::: Given data :::
/-- The entries from the host, in order, until the first refusal; `n` entries of `k` words are left in `ws`. -/
def State.loadAll (h t u k : Nat) : Nat → Nat → List Word → State → State
  | 0, _, _, s => s
  | n + 1, i, ws, s =>
    match s.loadWrite t u i (ws.take k) with
    | (none, s) => State.loadAll h t u k n (i + 1) (ws.drop k) s
    | (some r, s) => (s.modCmd h fun c => { c with aux := i, detail := r }).cmdStatus h ST_REFUSED

/-- LOAD: `ws` are the words read from host memory at RBUF. It waits until its unit is switched on (R9). -/
def execLoad (h : Word) (ws : List Word) (s : State) : Host.Outcome State Fault Refusal :=
  run s fun s => match s.startable h.toNat 4 with
    | none => s
    | some c =>
      let on := if c.target ≤ 3 then (s.grp c.unit).on else (s.eng (s.physEng c.unit)).on
      if !on || s.paused || s.slewWaits c then s
      else if c.toHost then
        let words := (List.range c.count).flatMap fun i => s.loadRead c.target c.unit (c.first + i)
        let s := s.send (.mem false c.rbuf words)
        (s.modCmd c.handle fun x => { x with rbytes := c.count * c.entryBytes }).cmdEnd c.handle 0
      else
        (State.loadAll c.handle c.target c.unit (c.entryBytes / 4) c.count c.first ws s).cmdEnd c.handle 0

/-! ## Completions (R257 to R260) -/

/-- STATUS as it is posted: the highest code that applies, EXC among them. -/
def Cmd.finalStatus (c : Cmd) : Nat := if 16 ≤ c.excCode ∧ c.status < ST_EXC then ST_EXC else c.status

/-- DETAIL as it is posted. -/
def Cmd.finalDetail (c : Cmd) : Nat :=
  let st := c.finalStatus
  if st = ST_EXC then c.excCode % 16 else if st = ST_BLOCKED ∨ st = ST_REFUSED then c.detail else 0

/-- FLAGS as they are posted. -/
def Cmd.finalFlags (c : Cmd) (phase : Bool) : Nat :=
  let f := c.cflags % 128
  let f := setBit f CF_FALLBACK (c.fallbacks != 0)
  f + 32768 * b2n phase

/-- The eight words of a completion (R257). -/
def Cmd.completion (c : Cmd) (phase : Bool) (sqhead : Nat) : List Word :=
  [ BitVec.ofNat 32 c.handle,
    BitVec.ofNat 32 (c.finalStatus % 256 + c.finalDetail % 256 * 256 + c.finalFlags phase * 65536),
    BitVec.ofNat 32 (satTo 0xFFFFFFFF (c.energyNj / 1000)), BitVec.ofNat 32 c.aux,
    BitVec.ofNat 32 c.rbuf, BitVec.ofNat 32 (c.rbuf / 2 ^ 32), BitVec.ofNat 32 c.rbytes,
    BitVec.ofNat 32 (satTo 255 c.replays + satTo 255 c.fallbacks * 256 + sqhead * 65536) ]

/-- The CQ of ring r has no free entry. -/
def State.cqFull (s : State) (r : Nat) : Bool :=
  let x := s.ring r
  decide ((s.rd (RB r) R.HIF_RSTAT_CQTAIL + 1) % x.depth = x.cqHead % x.depth)

/-- The oldest completion that waits on ring r is written: the CQ tail advances, PHASE alternates on a wrap, CANCELs and
RELEASEs of the command complete, and the ring's vector may fire. -/
def State.post (s : State) (r : Nat) (c : Cmd) (rest : List Nat) : State :=
  let x := s.ring r
  let tail := s.rd (RB r) R.HIF_RSTAT_CQTAIL
  let h := c.handle
  let s := s.send (.mem false (x.cqBase + 32 * tail) (c.completion x.phase (s.rd (RB r) R.HIF_RSTAT_SQHEAD)))
  let s := s.wr (RB r) R.HIF_RSTAT_CQTAIL ((tail + 1) % x.depth)
  let s := s.setRing r { x with waiting := rest, phase := if tail + 1 = x.depth then !x.phase else x.phase }
  let s := { s with cmds := s.cmds.filter fun y => y.handle != h }
  let s := forAll (s.enders 3 h ++ s.enders 6 h) (fun t s => s.cmdEnd t 0) s
  (s.signal r (bitOf c.flags 2)).ringStopped r

/-- COMPLETION_POST (R257, R269): nothing is posted while requests are paused, the CQ is full, or the ring is not ACTIVE or
STOPPING. -/
def execCompletionPost (r : Fin 16) (s : State) : Host.Outcome State Fault Refusal :=
  run s fun s =>
    if s.paused || !s.ringUp r || s.cqFull r then s
    else match (s.ring r).waiting with
      | [] => s
      | h :: rest => match s.cmd? h with
        | some c => s.post r c rest
        | none => s.modRing r fun x => { x with waiting := rest }

/-- DMA_ERROR_RESPONSE (R247, R258): for none, a descriptor fetch or a completion or event write of ring r; otherwise an access
of command h to its result buffer, or of a LOAD, which ends. -/
def execDmaErrorResponse (r : Fin 17) (h : Option Word) (s : State) : Host.Outcome State Fault Refusal :=
  run s fun s => match h with
    | none => s.ringError r
    | some h => match s.cmd? h.toNat with
      | some c => if c.op = 4 then s.cmdEnd h.toNat ST_DMAERR else s.cmdStatus h.toNat ST_DMAERR
      | none => s

end Sys2Proof.Machine
end

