/-- A message can go out of the port of a direction: its link is up and its transmitter runs. -/
def State.portOpen (s : State) (up : Bool) : Bool :=
  (if up then s.is MSC R.MSC_STAT_UPLINK && s.chSt != C_HEAD else s.is MSC R.MSC_STAT_DNLINK) && s.txOn up

/-- A message: queued when it is for this module, dropped when 16 wait, and passed on when it is not for it alone. -/
def State.message (s : State) (up : Bool) (cs : List (BitVec 8)) : State :=
  let h := frameField cs 48 4
  let src := h % 4096
  let dest := h / 4096 % 4096
  let all := bitOf h 24
  let mine := s.hasPos && decide (dest = s.rd MSC R.MSC_STAT_POS)
  let ws : List Word := [BitVec.ofNat 32 (frameField cs 52 4), BitVec.ofNat 32 (frameField cs 56 4),
    BitVec.ofNat 32 (frameField cs 60 4), BitVec.ofNat 32 (frameField cs 64 2)]
  let s := s.gate (all || mine) fun s =>
    if 16 ≤ s.chain.rx.length then s.inc MSC R.MSC_MSGDROP
    else ((s.modChain fun c => { c with rx := c.rx ++ [(src, ws)] }).rxShow).raise 202 src
  s.gate ((all || !mine) && s.chSt != C_ENUM && s.portOpen (!up)) fun s =>
    s.sendFrame (!up) { posf := s.rd MSC R.MSC_STAT_POS, msg := some (h :: ws.map (·.toNat)) }

/-- The milestone that an announcement received now speaks of, in the module's own schedule: the one of this very cycle, where it
announces that (R166), else the next. -/
def State.announceable (s : State) (ep : Nat) : Option (Nat × Nat) :=
  let c := s.chain
  if c.sched ∧ 0 < c.next ∧ ep = s.epoch ∧ (c.base + (c.next - 1) * c.interval) % 2 ^ 48 = s.epoch then some (c.next - 1, ep)
  else s.nextMs.map fun m => (m.1, m.2.1)

/-- The interval from the milestone at epoch e on. -/
def State.intervalFrom (s : State) (e : Nat) : Nat := match s.chain.newSched with
  | some (b, i, _) => if b = e then i else s.chain.interval
  | none => s.chain.interval

/-- An announcement (R163): passed on, kept, and adopted from the next milestone where the module's own schedule disagrees. One
of a milestone already passed comes late and changes nothing. -/
def State.announced (s : State) (num ep int : Nat) : State :=
  let c := s.chain
  let late := c.sched && s.running && decide (2 ^ 47 ≤ (ep + 2 ^ 48 - s.epoch) % 2 ^ 48)
  let s := s.sendFrame false { posf := s.rd MSC R.MSC_STAT_POS, ann := some (num, ep, int) }
  if late then s
  else
    let s := s.modChain fun c => { c with ann := some (num, ep, int) }
    let adopt (s : State) : State := s.modChain fun c => { c with newSched := some (ep, int, num) }
    let agrees := match s.announceable ep with
      | some (m, e) => decide (m % 2 ^ 32 = num) && decide (e = ep) && decide (s.intervalFrom e = int)
      | none => false
    if !(s.chSt == C_ALIGNED || s.chSt == C_SEGMENT) then s
    else if !c.sched then adopt s
    else if agrees then s
    else ((adopt s).inc MSC R.MSC_ANNERR).raise 203 3
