/-- RT_MAILBOX_COMPLETE posts RESULT and Q, clears GO, sets VALID and advances IDX after an accepted access with INC (R76,
R276, R285). -/
def Obligations.RouteMailboxCompletion : Prop :=
  ∀ (s : State) (g : Fin 16) (x : Box), s.box (RT g + R.RT_CTRL_GO.off) = x → x.busy = true → x.q.length ≤ 4 →
    let adv := decide (x.aux = 1) && decide (x.op ≤ 5) && decide (x.result = 0)
    let post (t : State) : Prop := t.rd (RT g) R.RT_CTRL_RESULT = x.result % 2 ^ R.RT_CTRL_RESULT.width
      ∧ t.rd (RT g) R.RT_CTRL_GO = 0 ∧ t.rd (RT g) R.RT_CTRL_VALID = 1
      ∧ (∀ k < x.q.length, t.word (RT g + R.RT_Q0.off + 4 * k) = x.q.getD k 0) ∧ t.box (RT g + R.RT_CTRL_GO.off) = {}
      ∧ t.rd (GS g) R.GS_RSTAT_CLEARED = (if x.op = 6 ∧ x.result = 0 then 1 else s.rd (GS g) R.GS_RSTAT_CLEARED)
    Next (exec (.rtMailboxComplete g none) s) (fun t =>
      post t ∧ t.rd (RT g) R.RT_INDEX = (s.rd (RT g) R.RT_INDEX + b2n adv) % 4096
      ∧ Frame s t [.box (RT g + R.RT_CTRL_GO.off)] (words ([RT g + R.RT_CTRL_GO.off, RT g + R.RT_INDEX.off, GS g + R.GS_RSTAT_CLEARED.off]
          ++ (List.range 4).map fun k => RT g + R.RT_Q0.off + 4 * k)))
    ∧ ∀ src w, Next (exec (.rtMailboxComplete g (some (src, w))) s) fun t =>
      post t ∧ t.rd (RT g) R.RT_INDEX = w.toNat % 4096
      ∧ t.rd GLB R.GLB_LOSTUPD = (s.rd GLB R.GLB_LOSTUPD + b2n adv) % 2 ^ 32
      ∧ Frame s t [.box (RT g + R.RT_CTRL_GO.off), .reco] (words ([RT g + R.RT_CTRL_GO.off, RT g + R.RT_INDEX.off, GS g + R.GS_RSTAT_CLEARED.off,
          GLB + R.GLB_LOSTUPD.off, PROT + R.PROT_CFGWA.off, PROT + R.PROT_CFGWK.off]
          ++ (List.range 4).map fun k => RT g + R.RT_Q0.off + 4 * k))

/-- RCTL: START accepts a route or answers DENIED or BUSY, NEXT is a host trigger, STOP ends the route, OP 3 is ILLEGAL
(R79, R80, R81, R90). -/
def Obligations.RoutesOnTheRegisterPath : Prop :=
  ∀ (s : State) (src : Src) (g : Fin 16) (start : BitVec 12) (ms : Bool), s.Takes src (GS g) R.GS_RCTL_GO →
    (∀ res, res = firstOf [(s.phaseHeld g, 4), (s.cmdOn g || s.routeOn g, 2)] →
      (res ≠ 0 → Next (exec (.rctlStart src g start ms) s) fun t =>
        t.rd (GS g) R.GS_RCTL_RESULT = res ∧ t.rd (GS g) R.GS_RCTL_GO = 0
        ∧ Frame s t [.reco] (words (reqWords (GS g) R.GS_RCTL_GO)))
      ∧ (res = 0 → s.pingPong g = false → Next (exec (.rctlStart src g start ms) s) fun t =>
        t.rd (GS g) R.GS_RCTL_RESULT = 0 ∧ t.rd (GS g) R.GS_RCTL_GO = 0
        ∧ t.rd (GS g) R.GS_RSTAT_RUN = 1 ∧ t.rd (GS g) R.GS_RSTAT_WAIT = 0 ∧ t.rd (GS g) R.GS_RSTAT_ORIGIN = 1
        ∧ t.grp g = { s.grp g with
            route := some
              { byReg := true, start := start.toNat, atMilestone := ms, due := !ms, dueEpoch := (s.epoch + 2) % 2 ^ 48 } }
        ∧ ((s.grp g).queue = [] → s.holds = [] → Frame s t [.reco, .grp g] (words ((GS g + R.GS_RSTAT_RUN.off) :: reqWords (GS g) R.GS_RCTL_GO))) ∧ Frame s t [.reco, .grp g, .cmds] (words ((GS g + R.GS_RSTAT_RUN.off) :: reqWords (GS g) R.GS_RCTL_GO))))
    ∧ (∀ res, res = firstOf [(s.phaseHeld g, 4), (s.cmdOn g, 2), (!s.regRoute g, 3)] →
      (res ≠ 0 → ∀ c, c = Instr.rctlNext src g start ∨ c = .rctlStop src g start → Next (exec c s) fun t =>
        t.rd (GS g) R.GS_RCTL_RESULT = res ∧ t.rd (GS g) R.GS_RCTL_GO = 0
        ∧ Frame s t [.reco] (words (reqWords (GS g) R.GS_RCTL_GO)))
      ∧ (res = 0 → ∀ r, (s.grp g).route = some r →
        let w := (s.grp g).wp (s.rd (GS g) R.GS_RSTAT_CUR)
        (r.begun = true → r.trigHeld = false → r.due = false → w.adv = 3 → r.dwellDone = false →
          Next (exec (.rctlNext src g start) s) fun t =>
            t.rd (GS g) R.GS_RCTL_RESULT = 0 ∧ t.grp g = { s.grp g with route := some { r with trigHeld := true } }
            ∧ Frame s t [.reco, .grp g] (words (reqWords (GS g) R.GS_RCTL_GO)))
        ∧ (w.adv ≠ 3 → Next (exec (.rctlNext src g start) s) fun t =>
            t.rd (GS g) R.GS_RCTL_RESULT = 0 ∧ t.rd (GS g) R.GS_TRIGDROP = (s.rd (GS g) R.GS_TRIGDROP + 1) % 2 ^ 32
            ∧ Frame s t [.reco] (words ((GS g + R.GS_TRIGDROP.off) :: reqWords (GS g) R.GS_RCTL_GO)))
        ∧ (s.pingPong g = false → Next (exec (.rctlStop src g start) s) fun t =>
            t.rd (GS g) R.GS_RCTL_RESULT = 0 ∧ t.rd (GS g) R.GS_RCTL_GO = 0
            ∧ t.rd (GS g) R.GS_RSTAT_RUN = 0 ∧ t.rd (GS g) R.GS_RSTAT_WAIT = 0 ∧ t.rd (GS g) R.GS_RSTAT_END_ST = END_STOP
            ∧ (t.grp g).route = none ∧ (t.grp g).prelock = none
            ∧ (∀ e ∈ s.siteEngines g (s.joinedSites g r), let x := s.eng (s.physEng e)
                x.live = true → (x.fifo.filter (·.mark)).length < 16 →
                  ((t.eng (s.physEng e)).fifo.getLast?.map fun m => (m.mark, m.code)) = some (true, s.rd (GS g) R.GS_RSTAT_CUR + 2 ^ 31))
            ∧ Frame s t ([.reco, .grp g] ++ (s.siteEngines g (s.joinedSites g r)).map fun e => .eng (s.physEng e))
                (oneOf [words ((GS g + R.GS_RSTAT_RUN.off) :: (GS g + R.GS_SWSTAT_PRELOCK.off) :: reqWords (GS g) R.GS_RCTL_GO),
                  fun a => (List.range 32).any fun k => a == CH (32 * g + k) + R.CH_OVFCNT.off]))))
    ∧ Next (exec (.rctlReservedOp src g start) s) fun t =>
      t.rd (GS g) R.GS_RCTL_RESULT = 1 ∧ t.rd (GS g) R.GS_RCTL_GO = 0
      ∧ Frame s t [.reco] (words (reqWords (GS g) R.GS_RCTL_GO))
:::
• About this task: From the material above, retype precisely the lines between the line holding "def State.announceable (s" and the line holding "def Obligations.RouteMailboxCompletion : Prop", inclusive, and nothing beyond them.

• Answer space:
def State.announceable (s : State) (ep : Nat) : Option (Nat × Nat) :=
  let c := s.chain
  if c.sched ∧ 0 < c.next ∧ ep = s.epoch ∧ (c.base + (c.next - 1) * c.interval) % 2 ^ 48 = s.epoch then some (c.next - 1, ep)
  else s.nextMs.map fun m => (m.1, m.2.1)

/-- The interval from the milestone at epoch e on. -/
def State.intervalFrom (s : State) (e : Nat) : Nat := match s.chain.newSched with
  | some (b, i, _) => if b = e then i else s.chain.interval
  | none => s.chain.interval

/-- An announcement (R163): passed on, kept, and adopted from the next milestone where the module's own schedule disagrees. One
of a milestone already passed comes late and changes nothing. -/
def State.announced (s : State) (num ep int : Nat) : State :=
  let c := s.chain
  let late := c.sched && s.running && decide (2 ^ 47 ≤ (ep + 2 ^ 48 - s.epoch) % 2 ^ 48)
  let s := s.sendFrame false { posf := s.rd MSC R.MSC_STAT_POS, ann := some (num, ep, int) }
  if late then s
  else
    let s := s.modChain fun c => { c with ann := some (num, ep, int) }
    let adopt (s : State) : State := s.modChain fun c => { c with newSched := some (ep, int, num) }
    let agrees := match s.announceable ep with
      | some (m, e) => decide (m % 2 ^ 32 = num) && decide (e = ep) && decide (s.intervalFrom e = int)
      | none => false
    if !(s.chSt == C_ALIGNED || s.chSt == C_SEGMENT) then s
    else if !c.sched then adopt s
    else if agrees then s
    else ((adopt s).inc MSC R.MSC_ANNERR).raise 203 3
/-- RT_MAILBOX_COMPLETE posts RESULT and Q, clears GO, sets VALID and advances IDX after an accepted access with INC (R76,
R276, R285). -/
def Obligations.RouteMailboxCompletion : Prop :=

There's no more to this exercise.